Saved entries
-- ==== Sys2Proof/Machine/Async.lean ====
section
/-! DEFINITION. COPY, COPYB and PUTQ, and what Harrier and the object homes do with them (R98 to R102, R248 to R252, R295, R423, R424). -/

namespace Sys2Proof.Machine

/-! ### Issue (R249, R250) -/

/-- A well-formed control word (R249). -/
def controlOk (c : Word) : Bool := decide (field c 7 57 = 0) && !c.getLsbD 3 && decide (field c 4 3 ≤ 4)

/-- The command's destination is the own scratchpad (R251). -/
def CopyCmd.spad (c : CopyCmd) : Bool := decide (selector c.dst = 0xE0)

/-- CHRNG as a command starts (R102, R251). -/
def CopyCmd.range (c : CopyCmd) : Word :=
  BitVec.ofNat 64 (2 ^ 63 + (if c.spad then 1 else c.lvl) * 2 ^ 60 + (if c.spad then 2 ^ 59 else 0) +
    c.bytes * 2 ^ 24 + (if c.spad then field c.dst 0 23 else 0))

/-- The head of a channel's queue starts, when there is one (R250, R251). -/
def Chan.begin_ (c : Chan) : Chan :=
  match c.queue with
  | [] => { c with busy := false, rng := c.rng &&& ~~~(1#64 <<< 63) }
  | h :: _ => { c with busy := true, rng := h.range, wm := if h.spad then BitVec.ofNat 64 (field h.dst 0 23) else 0 }

/-- Two ranges of `n` bytes in one space that intersect (R250). -/
def overlap (a b : Word) (n : Nat) : Bool :=
  selector a == selector b && decide (field a 0 56 < field b 0 56 + n) && decide (field b 0 56 < field a 0 56 + n)

/-- An ASYNC instruction (R248 to R250): kind 0 COPY, 1 COPYB, 2 PUTQ. DEDUCED, log entry 45. -/
def State.async (s : State) (word : InsnWord) (kind : Nat) (d a b : Reg) (obj : Word) : Out :=
  let ctl := s.rx d
  let dst := s.rx a
  let src := s.rx b
  let n := s.cur.vl * (s.cur.ew / 8)
  let ch := field ctl 0 3
  if !controlOk ctl then s.trap 0x200 ctl
  else if dst.toNat % (s.cur.ew / 8) ≠ 0 then s.trap 0x086 dst
  else if src.toNat % (s.cur.ew / 8) ≠ 0 then s.trap 0x086 src
  else
    match selectorFault s.cur.sup dst, selectorFault s.cur.sup src with
    | some x, _ => s.trapX x
    | none, some x => s.trapX x
    | none, none =>
      if n ≠ 0 ∧ overlap dst src n then s.trap 0x200 ctl
      else if n = 0 then s.ret d (status oDONE 0 0)
      else
        let c := s.core.chans.getD ch Chan.reset
        if 8 ≤ c.queue.length then s.ret d (status oTIMEOUT 0 0)
        else
          let s := s.bump
          let cmd : CopyCmd := {
            sid := s.cur.id.sid, writer := s.cur.writer, sup := s.cur.sup, kind := kind, dst := dst, src := src, obj := obj
            opd := ctl, bytes := n, lvl := field ctl 4 3, pc := s.cur.pc, word := word
            vl := BitVec.ofNat 16 s.cur.vl, vtype := s.cur.c.vtype.extractLsb' 0 8, dlcap := field s.core.dlcap 0 63
            asid := s.me.asid, ptroot := s.me.ptroot
            seq := (s.core.copySeq + 1) % 2 ^ 16, pos := s.cur.pos, done := [], sent := [], park := none, tried := 0, full := 0, dead := false, step := 0, turns := [] }
          let c := { c with queue := c.queue ++ [cmd] }
          let c := if c.queue.length = 1 then c.begin_ else c
          ({ s with core := { s.core with copySeq := cmd.seq, chans := s.core.chans.setIfInBounds ch c } }).ret d (status oDONE 0 c.queue.length)

/-- COPY (R248). -/
def execCopy (d a b : Reg) (s : State) : Out := s.async (mkQ 0x25 d a b 0 0) 0 d a b 0
/-- COPYB (R248, R252). -/
def execCopyb (d a b c : Reg) (s : State) : Out := s.async (mkQ 0x25 d a b c 1) 1 d a b (s.rx c)
/-- PUTQ (R248, R252). -/
def execPutq (d a b c : Reg) (s : State) : Out := s.async (mkQ 0x25 d a b c 2) 2 d a b (s.rx c)

/-! ### A running command -/

/-- The head leaves and the next command starts (R250, R423). -/
def State.popCmd (s : State) (core ch : Nat) : State :=
  s.onChan core ch (fun c => ({ c with queue := c.queue.drop 1 }).begin_)

/-- The end of the longest filled prefix, as an offset in the payload (R99). -/
def prefixEnd (done : List Nat) : List (Nat × Nat) → Nat → Nat
  | [], e => e
  | p :: r, e => if done.contains p.1 then prefixEnd done r (p.1 + p.2) else e

/-- Source bytes read for Harrier, line by line (R98). -/
def State.copyRead (s : State) (a : Agent) : (fuel : Nat) → (va : Word) → (n : Nat) → Except XFault (List Byte) × State
  | 0, _, _ => (.ok [], s)
  | fuel + 1, va, n =>
    if n = 0 then (.ok [], s)
    else
      match s.resolveAddr a va .read with
      | (.error x, s) => (.error x, s)
      | (.ok key, s) =>
        let k := Nat.min n (64 - key % 64)
        match s.readLine a.core a.writer (key / 64) with
        | (.error c, s) => (.error ⟨c, s.readTval c va key, va⟩, s)
        | (.ok d, s) =>
          match s.copyRead a fuel (va + BitVec.ofNat 64 k) (n - k) with
          | (.error x, s) => (.error x, s)
          | (.ok r, s) => (.ok (toBytes k (d.toNat / 2 ^ (8 * (key % 64))) ++ r), s)

/-- A page that is not present parks the command; every other fault discards it (R424). `start` is the first address of the range. -/
def State.cmdStop (s : State) (core ch : Nat) (start : Word) (x : XFault) : State :=
  if x.cause = 0x080 ∧ selector start = 0 then
    match (s.chanAt core ch).queue.head? with
    | none => s
    | some c =>
      let page := BitVec.ofNat 64 (Nat.max x.base.toNat start.toNat)
      let s := s.onHead core ch (fun c => { c with park := some (s.now, page), tried := s.now })
      s.addRecord c.sid (c.record 0x080 page 1 ch c.landed)
  else s.cmdFault core ch x.cause x.tval 1

/-- Blocks of a scratchpad range of `n` bytes become turned at C (R99). -/
def State.turnPrefix (s : State) (a : Agent) (key n : Nat) : State :=
  if n = 0 then s
  else (upto (key / 64) ((key + n + 63) / 64 - key / 64)).foldl
    (fun s l => s.setTag l (turnTag s.front.modnum a.writer 1 l (s.tag l))) s

/-- The bytes that a strand has stored into a line before position `pos` and that stand in the outbound buffer leave it, as an entry of their own; younger bytes stay (R315). -/
def State.splitOlder (s : State) (core sid pos l : Nat) : Option OutEntry × State :=
  match (s.coreAt core).outb.find? (fun e => (e.sid == sid) && (e.line == l)) with
  | none => (none, s)
  | some e =>
    let m := e.later pos
    if e.mask &&& ~~~m = 0 then (none, s)
    else
      let here (q : OutEntry) : Bool := (q.sid == sid) && (q.line == l)
      let rest := { e with mask := e.mask &&& m, ops := e.ops.filter (fun o => decide (pos < o.1)) }
      let keep (es : List OutEntry) : List OutEntry :=
        if rest.mask = 0 then es.filter (fun q => !here q) else updFirst here (fun _ => rest) es
      (some { e with mask := e.mask &&& ~~~m, ops := e.ops.filter (fun o => decide (o.1 ≤ pos)) },
        s.onCore core (fun k => { k with outb := keep k.outb }))

/-- What a strand wrote to a line of the own module before position `pos` arrives first; the move waits for what is on a port that retrains, or still to be written by the engine or by Harrier (R315). DEDUCED, log entry 47. -/
def State.olderFirst (s : State) (core sid pos l : Nat) : State :=
  let mine (f : Flight) : Bool := f.entry.sid == sid && f.entry.line == l
  let (fl, rest) := arriving mine s.homes.wnet
  let s := if s.olderWrites core sid pos l || fl.any (fun f => f.block.isSome || s.held f) then s.waitNet else s
  let s := { s with homes := { s.homes with wnet := rest } }
  let s := fl.foldl State.arriveStore s
  match s.splitOlder core sid pos l with
  | (some e, s) => s.landSent e
  | (none, s) => s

WORK TO COMPLETE: Looking back over the data above, restate word for word the lines that begin at the line with "def CopyCmd.spad (c" and end at the line with "let ch := field ctl 0 3", inclusive.

TASK RESPONSE:
def CopyCmd.spad (c : CopyCmd) : Bool := decide (selector c.dst = 0xE0)

/-- CHRNG as a command starts (R102, R251). -/
def CopyCmd.range (c : CopyCmd) : Word :=
  BitVec.ofNat 64 (2 ^ 63 + (if c.spad then 1 else c.lvl) * 2 ^ 60 + (if c.spad then 2 ^ 59 else 0) +
    c.bytes * 2 ^ 24 + (if c.spad then field c.dst 0 23 else 0))

/-- The head of a channel's queue starts, when there is one (R250, R251). -/
def Chan.begin_ (c : Chan) : Chan :=
  match c.queue with
  | [] => { c with busy := false, rng := c.rng &&& ~~~(1#64 <<< 63) }
  | h :: _ => { c with busy := true, rng := h.range, wm := if h.spad then BitVec.ofNat 64 (field h.dst 0 23) else 0 }

/-- Two ranges of `n` bytes in one space that intersect (R250). -/
def overlap (a b : Word) (n : Nat) : Bool :=
  selector a == selector b && decide (field a 0 56 < field b 0 56 + n) && decide (field b 0 56 < field a 0 56 + n)

/-- An ASYNC instruction (R248 to R250): kind 0 COPY, 1 COPYB, 2 PUTQ. DEDUCED, log entry 45. -/
def State.async (s : State) (word : InsnWord) (kind : Nat) (d a b : Reg) (obj : Word) : Out :=
  let ctl := s.rx d
  let dst := s.rx a
  let src := s.rx b
  let n := s.cur.vl * (s.cur.ew / 8)
  let ch := field ctl 0 3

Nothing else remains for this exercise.